Linear tanh function. This is the expression:

\[hardtanh(x) = \left\{ \begin{array}{ll} 1 & (x \geq 1) \\ x & (-1 \lt x \lt 1) \\ -1 & (x \leq -1) \end{array} \right.\]

source
HorseML.NeuralNetwork.reluFunction
relu(x) = max(0, x)

relu is Rectified Linear Unit. This is the expression:

\[relu(x) = \left\{ \begin{array}{ll} x & (x \geq 0) \\ 0 & (x \lt 0) \end{array} \right.\]

source
HorseML.NeuralNetwork.leakyreluFunction
leakyrelu(x; α=0.01) = (x>0) ? x : α*x

Leaky Rectified Linear Unit. This is the expression:

\[leakyrelu(x) = \left\{ \begin{array}{ll} \alpha x & (x \lt 0) \\ x & (x \geq 0) \end{array} \right.\]

source
HorseML.NeuralNetwork.rreluType
rrelu(min, max)

Randomized Rectified Linear Unit. The expression is the as leakyrelu, but α is a random number between min and max.

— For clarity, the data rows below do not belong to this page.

-- ==== Sys2Proof/Tests/Slice0.lean ====
section
/-! SUPPORT. Tests of the model: the refused ill-formed term, the decoding of the spec's whole opcode map, single steps taken from
the vectors of 95_test_vectors.md, how a step comes to run a placed word, and for every obligation with hypotheses a state and
operands that meet them. -/

namespace Sys2Proof.Tests

open Sys2Proof.Machine

set_option Elab.async false

/-! ### Well-formedness -/

/-- An `undefinedOp` of a byte that has a handler is ill-formed (rule R93). -/
theorem test_wf_refuses_defined_byte : Instr.wf (.undefinedOp 0x00#8) = false ∧ Instr.wf (.undefinedOp 0xCD#8) = false := by decide

/-- An `undefinedOp` of a byte of UNDEFINED_OPCODES is well-formed (rule R93). -/
theorem test_wf_accepts_undefined_byte : Instr.wf (.undefinedOp 0xFD#8) = true := by decide

/-! ### Decoding: the map of rule R92, row by row, with the lengths of rule R95 -/

/-- Each list of bytes decodes to the instruction beside it and leaves the one byte that follows. -/
def decodesTo (rows : List (List Byte × Instr)) : Bool :=
  rows.all fun row => match decodeBytes (row.1 ++ [0x76#8]) with
    | .ok (i, rest) => decide (i = row.2) && decide (rest = [0x76#8])
    | .error _ => false

/-- Row 0x of the map of rule R92. -/
theorem test_decode_row_0 : decodesTo [
    ([0x00#8], .nop), ([0x01#8, 0x34#8, 0x12#8], .lxiB 0x1234#16), ([0x02#8], .staxB), ([0x03#8], .inxB),
    ([0x04#8], .inrB), ([0x05#8], .dcrB), ([0x06#8, 0x9A#8], .mviB 0x9A#8), ([0x07#8], .rlc),
    ([0x08#8], .undefinedOp 0x08#8), ([0x09#8], .dadB), ([0x0A#8], .ldaxB), ([0x0B#8], .dcxB), ([0x0C#8], .inrC),
    ([0x0D#8], .dcrC), ([0x0E#8, 0x9A#8], .mviC 0x9A#8), ([0x0F#8], .rrc)] = true := by decide +kernel

/-- Row 1x of the map of rule R92. -/
theorem test_decode_row_1 : decodesTo [
    ([0x10#8], .undefinedOp 0x10#8), ([0x11#8, 0x34#8, 0x12#8], .lxiD 0x1234#16), ([0x12#8], .staxD), ([0x13#8], .inxD),
    ([0x14#8], .inrD), ([0x15#8], .dcrD), ([0x16#8, 0x9A#8], .mviD 0x9A#8), ([0x17#8], .ral),
    ([0x18#8], .undefinedOp 0x18#8), ([0x19#8], .dadD), ([0x1A#8], .ldaxD), ([0x1B#8], .dcxD), ([0x1C#8], .inrE),
    ([0x1D#8], .dcrE), ([0x1E#8, 0x9A#8], .mviE 0x9A#8), ([0x1F#8], .rar)] = true := by decide +kernel

/-- Row 2x of the map of rule R92. -/
theorem test_decode_row_2 : decodesTo [
    ([0x20#8], .undefinedOp 0x20#8), ([0x21#8, 0x34#8, 0x12#8], .lxiH 0x1234#16),
    ([0x22#8, 0x34#8, 0x12#8], .shld 0x1234#16), ([0x23#8], .inxH), ([0x24#8], .inrH), ([0x25#8], .dcrH),
    ([0x26#8, 0x9A#8], .mviH 0x9A#8), ([0x27#8], .daa), ([0x28#8], .undefinedOp 0x28#8), ([0x29#8], .dadH),
    ([0x2A#8, 0x34#8, 0x12#8], .lhld 0x1234#16), ([0x2B#8], .dcxH), ([0x2C#8], .inrL), ([0x2D#8], .dcrL),
    ([0x2E#8, 0x9A#8], .mviL 0x9A#8), ([0x2F#8], .cma)] = true := by decide +kernel

/-- Row 3x of the map of rule R92. -/
theorem test_decode_row_3 : decodesTo [
    ([0x30#8], .undefinedOp 0x30#8), ([0x31#8, 0x34#8, 0x12#8], .lxiSp 0x1234#16),
    ([0x32#8, 0x34#8, 0x12#8], .sta 0x1234#16), ([0x33#8], .inxSp), ([0x34#8], .inrM), ([0x35#8], .dcrM),
    ([0x36#8, 0x9A#8], .mviM 0x9A#8), ([0x37#8], .stc), ([0x38#8], .undefinedOp 0x38#8), ([0x39#8], .dadSp),
    ([0x3A#8, 0x34#8, 0x12#8], .lda 0x1234#16), ([0x3B#8], .dcxSp), ([0x3C#8], .inrA), ([0x3D#8], .dcrA),
    ([0x3E#8, 0x9A#8], .mviA 0x9A#8), ([0x3F#8], .cmc)] = true := by decide +kernel

/-- Row 4x of the map of rule R92. -/
theorem test_decode_row_4 : decodesTo [
    ([0x40#8], .movBB), ([0x41#8], .movBC), ([0x42#8], .movBD), ([0x43#8], .movBE), ([0x44#8], .movBH), ([0x45#8], .movBL),
    ([0x46#8], .movBM), ([0x47#8], .movBA), ([0x48#8], .movCB), ([0x49#8], .movCC), ([0x4A#8], .movCD), ([0x4B#8], .movCE),
    ([0x4C#8], .movCH), ([0x4D#8], .movCL), ([0x4E#8], .movCM), ([0x4F#8], .movCA)] = true := by decide +kernel

/-- Row 5x of the map of rule R92. -/
theorem test_decode_row_5 : decodesTo [
    ([0x50#8], .movDB), ([0x51#8], .movDC), ([0x52#8], .movDD), ([0x53#8], .movDE), ([0x54#8], .movDH), ([0x55#8], .movDL),
    ([0x56#8], .movDM), ([0x57#8], .movDA), ([0x58#8], .movEB), ([0x59#8], .movEC), ([0x5A#8], .movED), ([0x5B#8], .movEE),
    ([0x5C#8], .movEH), ([0x5D#8], .movEL), ([0x5E#8], .movEM), ([0x5F#8], .movEA)] = true := by decide +kernel

/-- Row 6x of the map of rule R92. -/
theorem test_decode_row_6 : decodesTo [
    ([0x60#8], .movHB), ([0x61#8], .movHC), ([0x62#8], .movHD), ([0x63#8], .movHE), ([0x64#8], .movHH), ([0x65#8], .movHL),
    ([0x66#8], .movHM), ([0x67#8], .movHA), ([0x68#8], .movLB), ([0x69#8], .movLC), ([0x6A#8], .movLD), ([0x6B#8], .movLE),
    ([0x6C#8], .movLH), ([0x6D#8], .movLL), ([0x6E#8], .movLM), ([0x6F#8], .movLA)] = true := by decide +kernel

/-- Row 7x of the map of rule R92. -/
theorem test_decode_row_7 : decodesTo [
    ([0x70#8], .movMB), ([0x71#8], .movMC), ([0x72#8], .movMD), ([0x73#8], .movME), ([0x74#8], .movMH), ([0x75#8], .movML),
    ([0x76#8], .hlt), ([0x77#8], .movMA), ([0x78#8], .movAB), ([0x79#8], .movAC), ([0x7A#8], .movAD), ([0x7B#8], .movAE),
    ([0x7C#8], .movAH), ([0x7D#8], .movAL), ([0x7E#8], .movAM), ([0x7F#8], .movAA)] = true := by decide +kernel

/-- Row 8x of the map of rule R92. -/
theorem test_decode_row_8 : decodesTo [
    ([0x80#8], .addB), ([0x81#8], .addC), ([0x82#8], .addD), ([0x83#8], .addE), ([0x84#8], .addH), ([0x85#8], .addL),
    ([0x86#8], .addM), ([0x87#8], .addA), ([0x88#8], .adcB), ([0x89#8], .adcC), ([0x8A#8], .adcD), ([0x8B#8], .adcE),
    ([0x8C#8], .adcH), ([0x8D#8], .adcL), ([0x8E#8], .adcM), ([0x8F#8], .adcA)] = true := by decide +kernel

/-- Row 9x of the map of rule R92. -/
theorem test_decode_row_9 : decodesTo [
    ([0x90#8], .subB), ([0x91#8], .subC), ([0x92#8], .subD), ([0x93#8], .subE), ([0x94#8], .subH), ([0x95#8], .subL),
    ([0x96#8], .subM), ([0x97#8], .subA), ([0x98#8], .sbbB), ([0x99#8], .sbbC), ([0x9A#8], .sbbD), ([0x9B#8], .sbbE),
    ([0x9C#8], .sbbH), ([0x9D#8], .sbbL), ([0x9E#8], .sbbM), ([0x9F#8], .sbbA)] = true := by decide +kernel

/-- Row Ax of the map of rule R92. -/
theorem test_decode_row_a : decodesTo [
    ([0xA0#8], .anaB), ([0xA1#8], .anaC), ([0xA2#8], .anaD), ([0xA3#8], .anaE), ([0xA4#8], .anaH), ([0xA5#8], .anaL),
    ([0xA6#8], .anaM), ([0xA7#8], .anaA), ([0xA8#8], .xraB), ([0xA9#8], .xraC), ([0xAA#8], .xraD), ([0xAB#8], .xraE),
    ([0xAC#8], .xraH), ([0xAD#8], .xraL), ([0xAE#8], .xraM), ([0xAF#8], .xraA)] = true := by decide +kernel

/-- Row Bx of the map of rule R92. -/
theorem test_decode_row_b : decodesTo [
    ([0xB0#8], .oraB), ([0xB1#8], .oraC), ([0xB2#8], .oraD), ([0xB3#8], .oraE), ([0xB4#8], .oraH), ([0xB5#8], .oraL),
    ([0xB6#8], .oraM), ([0xB7#8], .oraA), ([0xB8#8], .cmpB), ([0xB9#8], .cmpC), ([0xBA#8], .cmpD), ([0xBB#8], .cmpE),
    ([0xBC#8], .cmpH), ([0xBD#8], .cmpL), ([0xBE#8], .cmpM), ([0xBF#8], .cmpA)] = true := by decide +kernel

/-- Row Cx of the map of rule R92. -/
theorem test_decode_row_c : decodesTo [
    ([0xC0#8], .rnz), ([0xC1#8], .popB), ([0xC2#8, 0x34#8, 0x12#8], .jnz 0x1234#16),
    ([0xC3#8, 0x34#8, 0x12#8], .jmp 0x1234#16), ([0xC4#8, 0x34#8, 0x12#8], .cnz 0x1234#16), ([0xC5#8], .pushB),
    ([0xC6#8, 0x9A#8], .adi 0x9A#8), ([0xC7#8], .rst0), ([0xC8#8], .rz), ([0xC9#8], .ret),
    ([0xCA#8, 0x34#8, 0x12#8], .jz 0x1234#16), ([0xCB#8], .undefinedOp 0xCB#8), ([0xCC#8, 0x34#8, 0x12#8], .cz 0x1234#16),
    ([0xCD#8, 0x34#8, 0x12#8], .call 0x1234#16), ([0xCE#8, 0x9A#8], .aci 0x9A#8), ([0xCF#8], .rst1)] = true := by decide +kernel

/-- Row Dx of the map of rule R92. -/
theorem test_decode_row_d : decodesTo [
    ([0xD0#8], .rnc), ([0xD1#8], .popD), ([0xD2#8, 0x34#8, 0x12#8], .jnc 0x1234#16), ([0xD3#8, 0x9A#8], .outPort 0x9A#8),
    ([0xD4#8, 0x34#8, 0x12#8], .cnc 0x1234#16), ([0xD5#8], .pushD), ([0xD6#8, 0x9A#8], .sui 0x9A#8), ([0xD7#8], .rst2),
    ([0xD8#8], .rc), ([0xD9#8], .undefinedOp 0xD9#8), ([0xDA#8, 0x34#8, 0x12#8], .jc 0x1234#16),
    ([0xDB#8, 0x9A#8], .inPort 0x9A#8), ([0xDC#8, 0x34#8, 0x12#8], .cc 0x1234#16), ([0xDD#8], .undefinedOp 0xDD#8),
    ([0xDE#8, 0x9A#8], .sbi 0x9A#8), ([0xDF#8], .rst3)] = true := by decide +kernel

/-- Row Ex of the map of rule R92. -/
theorem test_decode_row_e : decodesTo [
    ([0xE0#8], .rpo), ([0xE1#8], .popH), ([0xE2#8, 0x34#8, 0x12#8], .jpo 0x1234#16), ([0xE3#8], .xthl),
    ([0xE4#8, 0x34#8, 0x12#8], .cpo 0x1234#16), ([0xE5#8], .pushH), ([0xE6#8, 0x9A#8], .ani 0x9A#8), ([0xE7#8], .rst4),
    ([0xE8#8], .rpe), ([0xE9#8], .pchl), ([0xEA#8, 0x34#8, 0x12#8], .jpe 0x1234#16), ([0xEB#8], .xchg),
    ([0xEC#8, 0x34#8, 0x12#8], .cpe 0x1234#16), ([0xED#8], .undefinedOp 0xED#8), ([0xEE#8, 0x9A#8], .xri 0x9A#8),
    ([0xEF#8], .rst5)] = true := by decide +kernel

/-- Row Fx of the map of rule R92. -/
theorem test_decode_row_f : decodesTo [
    ([0xF0#8], .rp), ([0xF1#8], .popPsw), ([0xF2#8, 0x34#8, 0x12#8], .jp 0x1234#16), ([0xF3#8], .di),
    ([0xF4#8, 0x34#8, 0x12#8], .cp 0x1234#16), ([0xF5#8], .pushPsw), ([0xF6#8, 0x9A#8], .ori 0x9A#8), ([0xF7#8], .rst6),
    ([0xF8#8], .rm), ([0xF9#8], .sphl), ([0xFA#8, 0x34#8, 0x12#8], .jm 0x1234#16), ([0xFB#8], .ei),
    ([0xFC#8, 0x34#8, 0x12#8], .cm 0x1234#16), ([0xFD#8], .undefinedOp 0xFD#8), ([0xFE#8, 0x9A#8], .cpi 0x9A#8),
    ([0xFF#8], .rst7)] = true := by decide +kernel

/-- A three-byte instruction cut short is refused by name. -/
theorem test_decode_truncated : decodeBytes [0x21#8, 0x34#8] = .error .truncated := by rfl

/-! ### Single steps: vectors of 95_test_vectors.md -/

/-- The start state of the vectors: `pc` 0x0100, `sp` 0x2400, everything else 0, the given memory and mode. -/
def vecStart (m : Memory) (diagEnabled : Bool) : State :=
  State.create 0x0100#16 0x2400#16 m (Vector.replicate 8 0x00#8) diagEnabled

/-- One step gives a next state of which `p` holds. -/
def stepGives (s : State) (p : State → Bool) : Bool :=
  match step s with
  | .next t => p t
  | .fault _ => false
  | .refused _ => false

/-- V1: MOV B,C (rule R111). -/
theorem test_v1_mov_b_c :
    stepGives { vecStart [(0x0100, 0x41#8)] false with c := 0x5A#8 }
      (fun t => t.b == 0x5A#8 && t.pc == 0x0101#16) = true := by decide +kernel

/-- V4: MOV H,M (rule R112). -/
theorem test_v4_mov_h_m :
    stepGives { vecStart [(0x0100, 0x66#8), (0x2010, 0x33#8)] false with h := 0x20#8, l := 0x10#8 }
      (fun t => t.h == 0x33#8 && t.pc == 0x0101#16) = true := by decide +kernel

/-- V6: MOV M,L (rule R113). -/
theorem test_v6_mov_m_l :
    stepGives { vecStart [(0x0100, 0x75#8)] false with h := 0x23#8, l := 0x45#8 }
      (fun t => t.pc == 0x0101#16 && t.readByte 0x2345#16 == 0x45#8) = true := by decide +kernel

/-- V8: MVI A,0x00 (rule R114). -/
theorem test_v8_mvi_a_0x00 :
    stepGives { vecStart [(0x0100, 0x3E#8)] false with
        a := 0x12#8, flags := { cy := true, z := false, s := false, p := false, ac := false } }
      (fun t => t.a == 0x00#8 && t.flags.cy == true && t.flags.z == false && t.flags.s == false && t.flags.p == false &&
        t.pc == 0x0102#16) = true := by decide +kernel

/-- V10: MVI M,0x55 with HL=0x0101 (the store lands on the immediate byte itself) (rule R115). -/
theorem test_v10_mvi_m_0x55 :
    stepGives { vecStart [(0x0100, 0x36#8), (0x0101, 0x55#8)] false with h := 0x01#8, l := 0x01#8 }
      (fun t => t.pc == 0x0102#16) = true := by decide +kernel

/-- V11: LXI B,0xBEEF (rule R116). -/
theorem test_v11_lxi_b_0xbeef :
    stepGives (vecStart [(0x0100, 0x01#8), (0x0101, 0xEF#8), (0x0102, 0xBE#8)] false)
      (fun t => t.b == 0xBE#8 && t.c == 0xEF#8 && t.pc == 0x0103#16) = true := by decide +kernel

/-- V13: LXI H,0x00FF at pc=0xFFFE (rule R116). -/
theorem test_v13_lxi_h_0x00ff :
    stepGives { vecStart [(0xFFFE, 0x21#8), (0xFFFF, 0xFF#8)] false with pc := 0xFFFE#16 }
      (fun t => t.l == 0xFF#8 && t.pc == 0x0001#16) = true := by decide +kernel

/-- V14: LDA 0x2001 (rule R117). -/
theorem test_v14_lda_0x2001 :
    stepGives (vecStart [(0x0100, 0x3A#8), (0x0101, 0x01#8), (0x0102, 0x20#8), (0x2001, 0x42#8)] false)
      (fun t => t.a == 0x42#8 && t.pc == 0x0103#16) = true := by decide +kernel

/-- V15: STA 0x2002 (rule R120). -/
theorem test_v15_sta_0x2002 :
    stepGives { vecStart [(0x0100, 0x32#8), (0x0101, 0x02#8), (0x0102, 0x20#8)] false with a := 0x17#8 }
      (fun t => t.pc == 0x0103#16 && t.readByte 0x2002#16 == 0x17#8) = true := by decide +kernel

/-- V17: LHLD 0xFFFF (rule R118). -/
theorem test_v17_lhld_0xffff :
    stepGives (vecStart [(0x0000, 0x22#8), (0x0100, 0x2A#8), (0x0101, 0xFF#8), (0x0102, 0xFF#8), (0xFFFF, 0x11#8)] false)
      (fun t => t.h == 0x22#8 && t.l == 0x11#8 && t.pc == 0x0103#16) = true := by decide +kernel

/-- V19: SHLD 0xFFFF (rule R119). -/
theorem test_v19_shld_0xffff :
    stepGives { vecStart [(0x0100, 0x22#8), (0x0101, 0xFF#8), (0x0102, 0xFF#8)] false with
        h := 0x12#8, l := 0x34#8 }
      (fun t => t.pc == 0x0103#16 && t.readByte 0x0000#16 == 0x12#8 && t.readByte 0xFFFF#16 == 0x34#8)
      = true := by decide +kernel

/-- V20: LDAX B (rule R121). -/
theorem test_v20_ldax_b :
    stepGives { vecStart [(0x0100, 0x0A#8), (0x2100, 0x5A#8)] false with b := 0x21#8, c := 0x00#8 }
      (fun t => t.a == 0x5A#8 && t.pc == 0x0101#16) = true := by decide +kernel

/-- V21: LDAX D (rule R121). -/
theorem test_v21_ldax_d :
    stepGives { vecStart [(0x0100, 0x1A#8), (0x2101, 0xA5#8)] false with d := 0x21#8, e := 0x01#8 }
      (fun t => t.a == 0xA5#8 && t.pc == 0x0101#16) = true := by decide +kernel

/-- V22: STAX B (rule R122). -/
theorem test_v22_stax_b :
    stepGives { vecStart [(0x0100, 0x02#8)] false with a := 0x3C#8, b := 0x22#8, c := 0x00#8 }
      (fun t => t.pc == 0x0101#16 && t.readByte 0x2200#16 == 0x3C#8) = true := by decide +kernel

/-- V23: STAX D (rule R122). -/
theorem test_v23_stax_d :
    stepGives { vecStart [(0x0100, 0x12#8)] false with a := 0xC3#8, d := 0x22#8, e := 0x01#8 }
      (fun t => t.pc == 0x0101#16 && t.readByte 0x2201#16 == 0xC3#8) = true := by decide +kernel

/-- V31: ADD B (rule R138). -/
theorem test_v31_add_b :
    stepGives { vecStart [(0x0100, 0x80#8)] false with a := 0x80#8, b := 0x80#8 }
      (fun t => t.a == 0x00#8 && t.flags.cy == true && t.flags.z == true && t.flags.s == false && t.flags.p == true &&
        t.pc == 0x0101#16) = true := by decide +kernel

/-- V33: ADD M (rule R138). -/
theorem test_v33_add_m :
    stepGives { vecStart [(0x0100, 0x86#8), (0x2000, 0x01#8)] false with
        a := 0xFF#8, h := 0x20#8, l := 0x00#8 }
      (fun t => t.a == 0x00#8 && t.flags.cy == true && t.flags.z == true && t.flags.s == false && t.flags.p == true &&
        t.pc == 0x0101#16) = true := by decide +kernel

/-- V35: ADI 0xFF (rule R139). -/
theorem test_v35_adi_0xff :
    stepGives { vecStart [(0x0100, 0xC6#8), (0x0101, 0xFF#8)] false with a := 0xFF#8 }
      (fun t => t.a == 0xFE#8 && t.flags.cy == true && t.flags.z == false && t.flags.s == true && t.flags.p == false &&
        t.pc == 0x0102#16) = true := by decide +kernel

Also, since this function is defined as a structure, use it as follows:

Dense(10=>5, rrelu(0.001, 0.1))
source
HorseML.NeuralNetwork.relu6Function
relu6(x)

Relu function with an upper limit of 6. This is the expression:

\[relu6(x) = \left\{ \begin{array}{ll} 6 & (x \gt 6) \\ x & (x \geq 0) \\ 0 & (x \lt 0) \end{array} \right.\]

source
HorseML.NeuralNetwork.eluFunction
elu(x, α=1)

Exponential Linear Unit activation function. You can also specify the coefficient explicitly, e.g. elu(x, 1). This is the expression:

\[elu(x, α) = \left\{ \begin{array}{ll} x & (x \geq 0) \\ \alpha(e^x-1) & (x \lt 0) \end{array} \right.\]

source
HorseML.NeuralNetwork.geluFunction
gelu(x)

Gaussian Error Linear Unit. This is the expression($\phi$ is a distribution function of standard normal distribution.):

\[gelu(x) = x\phi(x)\]

However, in the implementation, it is calculated with the following expression.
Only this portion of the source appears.